The paper tackles the challenge of extracting MITRE ATT&CK TTPs from unstructured CTI text while ensuring adherence to the official standard and providing transparency. It introduces a dual-layer Situational Knowledge Representation (SKR) paired with an Evolvable Memory System, both managed by an LLM, to generate, update, and apply contextual knowledge for TTP classification. A two-stage extraction pipeline (Stage1 retrieval/classification and Stage2 refinement/verification) enables accurate disambiguation and interoperability with other extraction systems, supported by memory generation, optimization, and forgetting mechanisms. Empirical results on the nguyen-etal-2024-noise dataset show substantial performance gains and improved standardization and explainability, with an higher F1 score than GPT-4o on procedures data, marking the first work to generate and apply new knowledge for TTP extraction using LLMs.

Abstract

Extracting MITRE ATT\&CK Tactics, Techniques, and Procedures (TTPs) from natural language threat reports is crucial yet challenging. Existing methods primarily focus on performance metrics using data-driven approaches, often neglecting mechanisms to ensure faithful adherence to the official standard. This deficiency compromises reliability and consistency of TTP assignments, creating intelligence silos and contradictory threat assessments across organizations. To address this, we introduce a novel framework that converts abstract standard definitions into actionable, contextualized knowledge. Our method utilizes Large Language Model (LLM) to generate, update, and apply this knowledge. This framework populates an evolvable memory with dual-layer situational knowledge instances derived from labeled examples and official definitions. The first layer identifies situational contexts (e.g., "Communication with C2 using encoded subdomains"), while the second layer captures distinctive features that differentiate similar techniques (e.g., distinguishing T1132 "Data Encoding" from T1071 "Application Layer Protocol" based on whether the focus is on encoding methods or protocol usage). This structured approach provides a transparent basis for explainable TTP assignments and enhanced human oversight, while also helping to standardize other TTP extraction systems. Experiments show our framework (using Qwen2.5-32B) boosts Technique F1 scores by 11\% over GPT-4o. Qualitative analysis confirms superior standardization, enhanced transparency, and improved explainability in real-world threat intelligence scenarios. To the best of our knowledge, this is the first work that uses the LLM to generate, update, and apply the a new knowledge for TTP extraction.
Paper Structure (15 sections, 2 figures, 2 tables)

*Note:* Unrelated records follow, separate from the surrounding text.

/-! ## The stream of a session, handshakes and tenants -/

/-- ACK_DELAY_TIMEOUT sends an ack-only packet, sealed under the control counter, and RETRANSMIT_TIMEOUT sends the oldest
unacknowledged packet again byte for byte with a timer that doubles up to 64 ms; both go to the source of the host's last
packet. BEACON_TIMER sends the signed beacon of a port to its groups over IPv4 and IPv6 as CMD_BEACON asks, under the next
sequence number, and changes nothing else but the beacon's own clock. That both copies carry one sequence number, and that it
advances where CMD_BEACON asks for neither, is the model's choice (log entry 17; R101 gives the number alone). -/
def Obligations.TimersSend : Prop :=
  ((∀ (id : Word) (s : State) (ss : Session) (d : Nat), isRunning s = true → getSes s id.toNat = some ss →
     ss.rx.ackDue = some d → d ≤ s.now →
     exec (.ackDelayTimeout id) s = .next (out (setSes s id.toNat { ss with
         tx := { ss.tx with ctl := ss.tx.ctl + 1 }
         rx := { ss.rx with unacked := 0, ackDue := none } })
       (.ackOnly id.toNat ss.tx.ctl (ss.rx.next - 1) (unicast s ss.eth ss.src
         (sealed ss.keyOut (packetNonce id.toNat ss.tx.ctl true true)
           (wireHeader 3 0 0 ss.tenant fgAckOnly id.toNat ss.tx.ctl (ss.rx.next - 1) 0 0 0 0) []))))) ∧
   (∀ (id : Word) (s : State) (ss : Session) (d : Nat) (p : TxPacket) (r : List TxPacket), isRunning s = true →
     getSes s id.toNat = some ss → ss.tx.rtoDue = some d → ss.tx.unacked = p :: r → d ≤ s.now →
     exec (.retransmitTimeout id) s = .next (out (setSes s id.toNat { ss with
         tx := { ss.tx with
           rtoStep := min (ss.tx.rtoStep + 1) 5
           rtoDue := some (s.now + 800000 * 2 ^ min (ss.tx.rtoStep + 1) 5) } })
       (.packet id.toNat p (unicast s ss.eth ss.src (packetBytes id.toNat ss p)))))) ∧
  (∀ (p : Fin 4) (s : State), isRunning s = true → (getPort s p).link = true → restarting s 1 = false →
     s.link.beaconDue.getD p 0 ≤ s.now → (∀ t, s.link.beaconLast.getD p none = some t → t + 40000000 ≤ s.now) →
     exec (.beaconTimer p) s = .next (sendBeacon s p) ∧
     (let seq := (s.link.beaconSeq.getD p 0 + 1) % 2 ^ 32
      let b := beaconBytes s p seq ++ signIdentity (beaconBytes s p seq)
      (PortFree s p false → (sendBeacon s p).sent =
         (if rField s aCmdBeacon 31 31 = 1 then [Output.beacon (beaconWire s p true b)] else []) ++
         (if rField s aCmdBeacon 30 30 = 1 then [Output.beacon (beaconWire s p false b)] else []) ++ s.sent) ∧
      (sendBeacon s p).link.beaconSeq = s.link.beaconSeq.set p seq) ∧
     NetKept s (sendBeacon s p) ∧
     { sendBeacon s p with sent := s.sent, egress := s.egress, net := s.net, link := s.link } = s ∧
     { (sendBeacon s p).link with beaconSeq := s.link.beaconSeq, beaconLast := s.link.beaconLast
                                  beaconDue := s.link.beaconDue, beaconBody := s.link.beaconBody } = s.link)

/-- SESSION_OPEN, where no check refuses it, answers in clear with the chip's ephemeral key, nonce and identity under a
signature, and keeps a half-open session for 1 s, or is refused with KEY_INVALID where the shared secret comes out zero;
SESSION_AUTH, where no row of R109 refuses it, opens the session under the derived keys, and answers; where it enrols the
owner's credential (R578), its nine words join the queue of the bank first, and the answer waits for them (how it waits is the
model's reading, log entry 15). -/
def Obligations.HandshakeOpensSession : Prop :=
  (∀ (h : Handshake) (a : SessionOpenArgs) (s : State),
    isRunning s = true → sourceBlocked s h.src.ip = false → keptAnswer s h opSessionOpen (openPayload a) = none →
    restarting s 1 = false → s.link.enrolling = none → h.major.toNat = 3 → h.tag ≠ 0 → a.reserved = 0 → 1400 ≤ a.maxPayload.toNat →
    a.maxPayload.toNat ≤ 8192 → s.sec.entropyFail = false → (s.link.half.filter (halfLive s)).length < 32 →
    let useless := (x25519 (fit 32 (Config.randomBytes s.fresh)) (fit 32 a.ephKey)).all fun b => decide (b = 0)
    (useless = false → ∃ t x sig, exec (.sessionOpen h a) s = .next t ∧ t.link.half = s.link.half ++ [x] ∧
      x.ip = h.src.ip ∧ x.minor = min h.minor.toNat (fwMinor s) ∧ x.maxPayload = a.maxPayload.toNat ∧
      x.due = s.now + 400000000 ∧ t.fresh = s.fresh + 3 ∧
      (let body := leBytes 4 x.id ++ leBytes 1 x.minor ++ zeros 1 ++ b16 a.maxPayload
         ++ x25519 (fit 32 (Config.randomBytes s.fresh)) x25519Base ++ fit 16 (Config.randomBytes (s.fresh + 1)) ++ identityPublic
       (PortFree s h.eth h.src.v6 → t.sent = .handshake (unicast s h.eth h.src (clearPacket
          (answerHeader h opSessionOpen 0 (body ++ sig).length stOk 0) (body ++ sig))) :: s.sent)) ∧
      t.tenants = s.tenants ∧ t.link.sessions = s.link.sessions ∧ t.regs = s.regs) ∧
    (useless = true → exec (.sessionOpen h a) s =
      .next (draw (answer s h opSessionOpen (openPayload a) 0 stBadParam dtKeyInvalid [])))) ∧
  (∀ (h : Handshake) (a : SessionAuthArgs) (s : State) (x : HalfOpen),
    isRunning s = true → sourceBlocked s h.src.ip = false → keptAnswer s h opSessionAuth (authPayload a) = none →
    restarting s 1 = false → s.link.enrolling = none → h.major.toNat = 3 → h.tag ≠ 0 → a.reserved = 0 →
    a.tenant.toNat ≤ 15 → authFault s h a = none → findHalf s a.session.toNat = some x →
    (enrols s a.tenant.toNat = true → exec (.sessionAuth h a) s = .next (nvrEnqueue { s with link := { s.link with
        half := s.link.half.filter fun y => y.id ≠ x.id
        enrolling := some { shake := h, args := a, half := x, job := s.nvr.nextJob } } }
      0 noRequest 0 (ownerQueue (fit 32 a.credential)))) ∧
    (enrols s a.tenant.toNat = false → exec (.sessionAuth h a) s = .next (enterSession s h a x)) ∧
    ((getTen s a.tenant.toNat).state = .configured → (getTen s a.tenant.toNat).held = [] →
      enrols s a.tenant.toNat = false → bit (regW s aTrace) 13 = false → bit (regW s aTrace) 12 = false →
      ∃ t ss, exec (.sessionAuth h a) s = .next t ∧ getSes t x.id = some ss ∧ ss.tenant = a.tenant.toNat ∧
        ss.maxPayload = x.maxPayload ∧ ss.eth = h.eth.val ∧ ss.src = h.src ∧
        ss.keyIn ++ ss.keyOut = sessionKeys x (x.transcript ++ requestHeader h opSessionAuth 104 ++ authHead a) ∧
        (getTen t a.tenant.toNat).session = some x.id ∧
        (getTen t a.tenant.toNat).state = .active ∧ (getTen t a.tenant.toNat).lastAuth = some s.now ∧
        (PortFree s h.eth h.src.v6 → t.sent = .handshake (unicast s h.eth h.src (clearPacket
          (answerHeader h opSessionAuth a.tenant.toNat 16 stOk 0)
          (leBytes 4 x.id ++ leBytes 1 a.tenant.toNat ++ leBytes 1 0 ++ zeros 2 ++ leBytes 4 0
            ++ leBytes 4 (tenStateWord s a.tenant.toNat)))) :: s.sent) ∧
        (∀ u, u ≠ a.tenant.toNat → getTen t u = getTen s u)))

/-- The clocks of sessions and tenants: a half-open session lives 1 s, a blocked source is heard again, and a tenant
goes from ACTIVE to ORPHANED, FALLBACK and RECLAIMING as its timeouts pass, and back to CONFIGURED or UNCONFIGURED. That
all of the reclaim happens at its start is the model's reading (log entry 16). -/
def Obligations.TenantTimers : Prop :=
  (∀ (id : Word) (s : State), isRunning s = true → exec (.halfOpenTimeout id) s = .next { s with
    link := { s.link with half := s.link.half.filter fun x => x.id ≠ id.toNat || decide (s.now < x.due) } }) ∧
  (∀ (ip : BitVec 128) (s : State), isRunning s = true → exec (.authBlockExpiry ip) s = .next { s with
    link := { s.link with blocked := s.link.blocked.filter fun b => b.1 ≠ ip || decide (s.now < b.2) } }) ∧
  (∀ (t : Fin 16) (s : State), isRunning s = true → (getTen s t).state = .active →
    (getTen s t).lastAuth.getD 0 + msTicks * rField s (aTen t 0x14) 15 0 ≤ s.now →
    exec (.heartbeatTimeout t) s = .next (ctxOrphaned (setTenState (dropSession s t 2) t .orphaned) t)) ∧
  (∀ (t : Fin 16) (s : State), isRunning s = true → (getTen s t).state = .orphaned →
    (getTen s t).lastAuth.getD 0 + secTicks * rField s (aTen t 0x18) 15 0 ≤ s.now →
    exec (.orphanTimeout t) s = .next (setTenState s t .fallback)) ∧
  (∀ (t : Fin 16) (s : State), isRunning s = true → t ≠ 0 →
    (getTen s t).state = .orphaned ∨ (getTen s t).state = .fallback →
    (getTen s t).lastAuth.getD 0 + secTicks * rField s (aTen t 0x18) 31 16 ≤ s.now →
    exec (.reclaimTimeout t) s = .next (startReclaim s t)) ∧
  (∀ (t : Fin 16) (s : State), isRunning s = true → (getTen s t).state = .reclaiming →
    exec (.reclaimComplete t) s = .next (setTenState (modTen s t fun x => { x with reclaimDue := none }) t
      (if tenEnabled s t then .configured else .unconfigured))) ∧
  (∀ (s : State) (t : Nat) (st : TenState), (getTen (setTenState s t st) t).state = st ∧
    (∀ u, u ≠ t → getTen (setTenState s t st) u = getTen s u))

/-- Reclaim zeroes every byte of the tenant's memory and leaves the other tenants' bytes (that it does so at its start is the
model's reading, log entry 16). -/
def Obligations.ReclaimZeroesMemory : Prop :=
  ∀ (s : State) (t : Nat),
    (∀ va n : Nat, va % 2 ^ 48 + n ≤ 2 ^ 48 → hbmRead (startReclaim s t) t va n = List.replicate n 0) ∧
    (∀ u va n : Nat, u ≠ t → va % 2 ^ 48 + n ≤ 2 ^ 48 → hbmRead (startReclaim s t) u va n = hbmRead s u va n)

/-! ## Registers -/

/-- REG_READ and REG_READ_LIST answer the words of readable registers in order. -/
def Obligations.RegisterReads : Prop :=
  (∀ (rq : Req) (a : Word) (n : Half) (s₀ : State) (ss : Session),
    let s := hear rq s₀
    Served s (.regRead rq a n 0) opRegRead rq ss →
    1 ≤ n.toNat → n.toNat ≤ 256 →
    firstReadFault s ss.tenant ((List.range n.toNat).map fun k => a.toNat + 4 * k) = none →
    exec (.regRead rq a n 0) s₀ = .next (replyOk s opRegRead rq (leBytes 4 a.toNat ++ leBytes 2 n.toNat ++ leBytes 2 0 ++
      ((List.range n.toNat).map fun k => leBytes 4 ((readWord s ss.tenant (a.toNat + 4 * k)).getD 0)).flatten))) ∧
  (∀ (rq : Req) (n : Half) (as : List Word) (s₀ : State) (ss : Session),
    let s := hear rq s₀
    Served s (.regReadList rq n 0 as) opRegReadList rq ss → 1 ≤ n.toNat → n.toNat ≤ 128 →
    firstReadFault s ss.tenant (as.map fun a => a.toNat) = none →
    exec (.regReadList rq n 0 as) s₀ = .next (replyOk s opRegReadList rq (leBytes 2 n.toNat ++ leBytes 2 0 ++
      (as.map fun a => leBytes 4 ((readWord s ss.tenant a.toNat).getD 0)).flatten)))

/-- REG_WRITE and REG_UPDATE, where the checks of R94 pass, write the words in address order and answer; a REG_WRITE that
touches an RWN field is answered ACCEPTED and its words join the queue of the nonvolatile bank; a count outside 1 to 256 draws
COUNT_RANGE and an address that is no multiple of 4 UNALIGNED_ADDRESS, at index 0 (that the count is tested before the
alignment is the model's choice, log entry 18); a refused REG_WRITE changes nothing but the session that carries its
answer. -/
def Obligations.RegisterWrites : Prop :=
  (∀ (rq : Req) (a : Word) (n : Half) (vs : List Word) (s₀ : State) (ss : Session),
    let s := hear rq s₀
    Served s (.regWrite rq a n 0 vs) opRegWrite rq ss →
    let ws := writesOf a.toNat (vs.map fun v => v.toNat)
    let head (index : Nat) := leBytes 4 a.toNat ++ leBytes 2 n.toNat ++ leBytes 2 index
    (1 ≤ n.toNat → n.toNat ≤ 256 → a.toNat % 4 = 0 → writeFault s ss.tenant .packet ws = none →
      ((ws.any fun w => isRwn w.1) = false →
        exec (.regWrite rq a n 0 vs) s₀ = .next (commitWrites s opRegWrite rq ss.tenant ws (head 0))) ∧
      ((ws.any fun w => isRwn w.1) = true → asyncCount s ss.tenant rq.session.toNat < 4096 →
        exec (.regWrite rq a n 0 vs) s₀ = .next (nvrEnqueue (answered s opRegWrite rq ss.tenant stAccepted (head 0)) ss.tenant
          (asyncOf opRegWrite rq) a.toNat (ws.map fun w => ((w.1 - 0x140000) / 4, w.2))))) ∧
    (∀ e : (Nat × Nat) × Nat,
      (1 ≤ n.toNat ∧ n.toNat ≤ 256 ∧ a.toNat % 4 = 0 ∧ writeFault s ss.tenant .packet ws = some e) ∨
        (n.toNat < 1 ∨ 256 < n.toNat) ∧ e = ((stBadParam, dtCountRange), 0) ∨
        1 ≤ n.toNat ∧ n.toNat ≤ 256 ∧ a.toNat % 4 ≠ 0 ∧ e = ((stBadParam, dtUnalignedAddress), 0) →
      ∃ t, exec (.regWrite rq a n 0 vs) s₀ = .next t ∧ SameButReply s t rq.session.toNat ∧
        t = reply s opRegWrite rq e.1.1 e.1.2 (head e.2))) ∧
  (∀ (rq : Req) (a m v : Word) (s₀ : State) (ss : Session) (i old : Nat) (r : RegSpec),
    let s := hear rq s₀
    Served s (.regUpdate rq a m v) opRegUpdate rq ss → a.toNat % 4 = 0 → findReg a.toNat = some (i, r) →
    readWord s ss.tenant a.toNat = some old →
    (r.has fun x => x = .wo || x = .w1c || x = .w1s || x = .rwn) = false →
    let new := (old &&& (0xFFFFFFFF ^^^ m.toNat)) ||| (v.toNat &&& m.toNat)
    writeFault s ss.tenant .packet [(a.toNat, new)] = none →
    exec (.regUpdate rq a m v) s₀ =
      .next (commitWrites s opRegUpdate rq ss.tenant [(a.toNat, new)] (leBytes 4 old ++ leBytes 4 new))) ∧
  (∀ (rq : Req) (a m v : Word) (s₀ : State) (ss : Session),
    let s := hear rq s₀
    Served s (.regUpdate rq a m v) opRegUpdate rq ss → a.toNat % 4 ≠ 0 →
    exec (.regUpdate rq a m v) s₀ = .next (refuse s opRegUpdate rq (stBadParam, dtUnalignedAddress)))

This paper contains 15 sections, 2 figures, 2 tables.

Figures (2)

  • Figure 1: Overview of the main components of the framework, including Situational Knowledge with memory system, knowledge generation and two-step knowledge-driven TTP extraction.
  • Figure 2: Key difference between the proposed Situational Knowledge Representation (SKR) and the other knowledge representation methods. Our SKR is a dual-layer knowledge representation, separate the retrieval text and classification guidance, thus alleviate the contradiction between the semantic similarity and contextual relevance.